As she wrote this second letter to her father Adrienne knew that this meant the end of her stay, the end of those enchanted weeks of unexpected bliss and happiness, the end of everything …
After a few days a letter came from her mother, but it contained nothing but complaints. Then old Rattle wrote to say that he was too busy to come himself and so had asked his son-in-law, Pali Uzdy, to send out the old butler, Maier, who used to be a male nurse and who could speak German. No doubt if Uzdy could spare him, his presence would be a great help to Adrienne.

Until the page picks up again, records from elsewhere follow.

-- ==== Sys2Proof/Laws/Run.lean ====
section
/-! SUPPORT. The words that the core and its engines run are the instructions of `exec`: a statement about `exec` is one
about what a step runs. -/

namespace Sys2Proof.Machine

set_option maxHeartbeats 2000000 in
/-- A word runs as `exec` gives it (R19, R103). -/
theorem runWord_eq_exec (i : Instr) (s : State) (h : (homeSect i).isSome = true) : runWord i s = exec i s := by
  cases i <;> first | (cases h; done) | rfl

end Sys2Proof.Machine
end

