-- ==== Sys2Proof/Machine/Assembler.lean ====
section
/-! DEFINITION. The assembler chz-as over a whole source: lines, labels, directives and the object that it writes (R105,
R106, R109, R110). -/

namespace Sys2Proof.Asm

open Sys2Proof.Machine

/-! ## Lines -/

/-- What a line holds beside its label: nothing, a directive with its suffix and the tokens after it, or the words of a
bundle with their operands. -/
inductive Body
  | none
  | dir (name : List String) (ts : List Tok)
  | words (ws : List (List String × List Operand))
  deriving DecidableEq, Repr

structure Line where
  label : Option Name
  body : Body
  deriving DecidableEq, Repr

/-- One word: a mnemonic and its operands. -/
def word (ts : List Tok) : Option (List String × List Operand) :=
  match ts with
  | .id m :: r => (operands r).map fun o => (splitDots [] m, o)
  | _ => none

/-- What follows a label. A directive begins with a dot. -/
def bodyOf (ts : List Tok) : Option Body :=
  match ts with
  | [] => some .none
  | .id ('.' :: d) :: r => some (.dir (splitDots [] d) r)
  | _ => ((splitAt .bars [] ts).mapM word).map .words

/-- A line of source text (R105). -/
def readLine (cs : List Char) : Option Line :=
  match tokens [] cs with
  | some (.id x :: .colon :: r) => (bodyOf r).map fun b => ⟨some x, b⟩
  | some ts => (bodyOf ts).map fun b => ⟨none, b⟩
  | none => none

/-- The lines up to `.end`; a source without it is an error, and nothing after it is read (Table 4-6). -/
def readLines : List String → Option (List Line)
  | [] => none
  | l :: r =>
    match readLine l.toList with
    | none => none
    | some k =>
      if k.body = .dir ["end"] [] then some [{ k with body := .none }]
      else (readLines r).map fun ks => k :: ks

/-- A name that a source may define (R105): no mnemonic, register, keyword or constant spelling. -/
def legalName (x : Name) : Bool :=
  let m := splitDots [] x
  (match x with
    | [] => false
    | c :: _ => !c.isDigit)
    && (register x).isNone && (sysReg x).isNone && (spelling x).isNone && !keywords.contains (String.ofList x)
    && String.ofList x != "NOP" && (slotOf (String.ofList x)).isNone
    && (m.length == 1 || (slotOf (m.headD "")).isNone)

/-! ## Layout -/

/-- Bytes of one unit of a section's location counter (Table 4-5). -/
def Section.unit : Section → Nat
  | .bundle => 16
  | .vsec | .xsec | .msec => 4
  | .data => 1

/-- The units that a section can hold (Table 4-5). -/
def Section.limit : Section → Nat
  | .bundle => 8192
  | .vsec | .xsec | .msec => 4096
  | .data => 16384

/-- The smallest `.align` of a section. -/
def Section.minAlign : Section → Nat
  | .bundle => 16
  | .vsec | .xsec | .msec => 4
  | .data => 1

/-- The section keywords. -/
def sectionOf (x : Name) : Option Section :=
  match String.ofList x with
  | "bundle" => some .bundle
  | "vsec" => some .vsec
  | "xsec" => some .xsec
  | "msec" => some .msec
  | "data" => some .data
  | _ => none

/-- The location counters, one for each section. -/
structure Locs where
  bundle : Nat
  vsec : Nat
  xsec : Nat
  msec : Nat
  data : Nat
  deriving DecidableEq, Repr

def Locs.get (l : Locs) : Section → Nat
  | .bundle => l.bundle
  | .vsec => l.vsec
  | .xsec => l.xsec
  | .msec => l.msec
  | .data => l.data

def Locs.add (l : Locs) (s : Section) (n : Nat) : Locs :=
  match s with
  | .bundle => { l with bundle := l.bundle + n }
  | .vsec => { l with vsec := l.vsec + n }
  | .xsec => { l with xsec := l.xsec + n }
  | .msec => { l with msec := l.msec + n }
  | .data => { l with data := l.data + n }

/-- The size in bytes of one value of `.const`. -/
def constSize (suf : String) : Option Nat :=
  match suf with
  | "B" => some 1
  | "H" => some 2
  | "W" => some 4
  | "D" => some 8
  | "F32" => some 4
  | "BF16" => some 2
  | _ => none

/-- The padding of `.align k` in units, from a location (Table 4-6). -/
def padding (s : Section) (loc : Nat) (k : Int) : Option Nat :=
  let n := k.toNat
  if (List.range 17).any (fun j => k = 2 ^ j) ∧ s.minAlign ≤ n then
    some (((n - loc * s.unit % n) % n) / s.unit)
  else none

/-- Definitions of a source after its first reading: the section and location at hand, the names so far, and the
`.window` lines in order. -/
structure Layout where
  sec : Option Section
  locs : Locs
  env : Env
  windows : List (Name × List Operand)
  /-- The preload offset operand of a `.section data`, if one was given. -/
  preoff : Option Operand
  deriving DecidableEq, Repr

/-- The name and operands of `.window`. -/
def windowArgs (ts : List Tok) : Option (Name × List Operand) :=
  match operands ts with
  | some (.lit (.sym x) :: r) => if r.length = 5 then some (x, r) else none
  | _ => none

/-- The symbols of a window, after its checks (Table 4-6). -/
def windowSyms (env : Env) (x : Name) (ops : List Operand) : Option Env :=
  let v := fun o => match o with
    | .lit e => e.eval env
    | _ => none
  match ops with
  | [spad, size, tile, .lit (.sym reach), global] => do
    let spad ← v spad
    let size ← v size
    let tile ← v tile
    let global ← v global
    let reach : Int ← match String.ofList reach with
      | "DIE" => some 1
      | "PKG" => some 2
      | "POD" => some 3
      | _ => none
    let sym := fun (s : String) (i : Int) => (x ++ '.' :: s.toList, Sym.value i)
    if ((List.range 7).any fun j => tile = 2 ^ (j + 7)) ∧ 0 < spad ∧ spad % tile = 0 ∧ 0 < size ∧ size % tile = 0
        ∧ spad + size ≤ 0x200000 ∧ legalName x then
      some [sym "SPAD" spad, sym "SIZE" size, sym "TILE" tile, sym "REACH" reach, sym "GLOBAL" global]
    else none
  | _ => none

/-- Whether names are free to define. -/
def fresh (env : Env) (xs : List Name) : Bool := xs.all fun x => (env.get x).isNone

/-- The first reading of a line: where it puts its label and how far it moves the location counter. A label stands at a
unit of its section (Table 4-5): past the last one there is none. -/
def layLine (s : Layout) (l : Line) : Option Layout :=
  let labelled : Option Layout :=
    match l.label, s.sec with
    | none, _ => some s
    | some x, some sec =>
      if legalName x ∧ fresh s.env [x] ∧ s.locs.get sec < sec.limit then
        some { s with env := s.env ++ [(x, .label sec (s.locs.get sec))] }
      else none
    | some _, none => none
  labelled.bind fun s =>
    match l.body with
    | .none => some s
    | .words ws =>
      match s.sec with
      | some .data => none
      | some sec => if sec = .bundle ∨ ws.length = 1 then some { s with locs := s.locs.add sec 1 } else none
      | none => none
    | .dir ["section"] (.id x :: r) =>
      (sectionOf x).bind fun sec =>
        match sec, r with
        | .data, .comma :: o =>
          (operand o).bind fun o =>
            if s.preoff = none ∨ s.preoff = some o then some { s with sec := some sec, preoff := some o } else none
        | _, [] => some { s with sec := some sec }
        | _, _ => none
    | .dir ["align"] ts =>
      match s.sec, operands ts with
      | some sec, some [.lit e] =>
        ((e.eval s.env).bind fun k => padding sec (s.locs.get sec) k).map fun n => { s with locs := s.locs.add sec n }
      | _, _ => none
    | .dir ["const", suf] ts =>
      match s.sec, constSize suf, operands ts with
      | some .data, some n, some (v :: vs) => some { s with locs := s.locs.add .data (n * (v :: vs).length) }
      | _, _, _ => none
    | .dir ["window"] ts =>
      (windowArgs ts).map fun w =>
        { s with
          windows := s.windows ++ [w]
          env := match windowSyms s.env w.1 w.2 with
            | some e => s.env ++ e
            | none => s.env }
    | .dir ["entry"] _ | .dir ["rcb"] _ | .dir ["cr"] _ => some s
    | .dir _ _ => none

/-- The first reading of a source. -/
def layLines : List Line → Layout → Option Layout
  | [], s => some s
  | l :: r, s => (layLine s l).bind (layLines r)

/-- The windows of a source in order, each with the labels and the windows before it in scope. -/
def addWindows : List (Name × List Operand) → Env → Option Env
  | [], env => some env
  | (x, ops) :: r, env =>
    (windowSyms env x ops).bind fun w =>
      if fresh env (w.map fun p => p.1) then addWindows r (env ++ w) else none

/-- The labels of a layout. -/
def Layout.labels (s : Layout) : Env :=
  s.env.filter fun p => match p.2 with
    | .label _ _ => true
    | .value _ => false

/-! ## The object -/

/-- What chz-as writes: the sections, the preload offset, the entry table, and the host load list as addresses with
64-bit words (Table 4-6). -/
structure Obj where
  /-- Bundles as 128-bit values (R96). -/
  bundle : List Nat
  vsec : List Nat
  xsec : List Nat
  msec : List Nat
  data : List Nat
  preoff : Option Nat
  entries : List (Nat × Nat)
  loads : List (Nat × List Nat)
  deriving DecidableEq, Repr

def Obj.empty : Obj := ⟨[], [], [], [], [], none, [], []⟩

/-- The units that stand in a section so far. -/
def Obj.size (o : Obj) : Section → Nat
  | .bundle => o.bundle.length
  | .vsec => o.vsec.length
  | .xsec => o.xsec.length
  | .msec => o.msec.length
  | .data => o.data.length

/-- Append units to a section. -/
def Obj.emit (o : Obj) (s : Section) (ws : List Nat) : Obj :=
  match s with
  | .bundle => { o with bundle := o.bundle ++ ws }
  | .vsec => { o with vsec := o.vsec ++ ws }
  | .xsec => { o with xsec := o.xsec ++ ws }
  | .msec => { o with msec := o.msec ++ ws }
  | .data => { o with data := o.data ++ ws }

/-- The unit that `.align` pads with: a NOP bundle, the section's NOP step, or a zero byte (R103, Table 4-6). -/
def padUnit : Section → Nat
  | .msec => 0x80000000
  | _ => 0

/-- The words of a bundle by slot; an empty slot holds its NOP, and two words for one slot are an error (R106). -/
def bundleOf (is : List Instr) : Option Nat :=
  let at1 := fun (slot : Sect) =>
    match is.filter fun i => homeSect i = some slot with
    | [] => some 0
    | [i] => some (encode i)
    | _ => none
  match at1 .s, at1 .v, at1 .x, at1 .h with
  | some ws, some wv, some wx, some wh =>
    let hi := (is.map encodeHi).foldl (fun a b => Nat.max a b) 0
    if is.any isLong ∧ is.any (fun i => homeSect i = some .h) then none
    else some (ws + wv * 2 ^ 32 + wx * 2 ^ 64 + (if is.any isLong then hi else wh) * 2 ^ 96)
  | _, _, _, _ => none

/-- Whether a word is the mnemonic NOP. -/
def isNop (w : List String × List Operand) : Bool := w.1 == ["NOP"] && w.2.isEmpty

/-- An instruction line (R106). -/
def asmWords (env : Env) (o : Obj) (sec : Section) (ws : List (List String × List Operand)) : Option Obj :=
  let hasH := ws.any fun w => slotOf (w.1.headD "") = some .h
  let p : Place := ⟨env, sec, o.bundle.length, hasH⟩
  let one := fun (w : List String × List Operand) =>
    (asmInstr p w.1 w.2).bind fun i => if i.wf ∧ legalAt sec i then some i else none
  match ws with
  | [w] =>
    if isNop w then some (o.emit sec [padUnit sec])
    else
      (one w).bind fun i =>
        if sec = .bundle then (bundleOf [i]).map fun b => o.emit sec [b] else some (o.emit sec [encode i])
  | _ => if sec = .bundle then ((ws.mapM one).bind bundleOf).map fun b => o.emit sec [b] else none

/-- The bytes of a value, least significant first. -/
def leBytes (n v : Nat) : List Nat := (List.range n).map fun k => bitsOf v (8 * k) 8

One evening while they were waiting for an answer from home, Riccardo rowed Balint and Adrienne farther than they had ever been before, southwards towards the salt-swept fishing town of Chioggia. It was already dusk when they started, for Adrienne now felt she had to stay on much later at the Lido.
In silence they floated over the calm waters, leaning closely against each other and holding each other tight, both too overwhelmed by their approaching separation to speak.
For once the weather was cloudy, and when they went far out, so far out that they could hardly see any sign of the shore they told Riccardo to stop rowing and just let them glide as the current took them. They stayed like this for a long time. Here the lagoon was at its widest and loneliest. There were no other boats to be seen and, as dusk slowly fell, the faint lines of the distant shores disappeared until they could no longer distinguish the horizon from the darkening sky above. Now all was a uniform greyness, empty, cold and lifeless.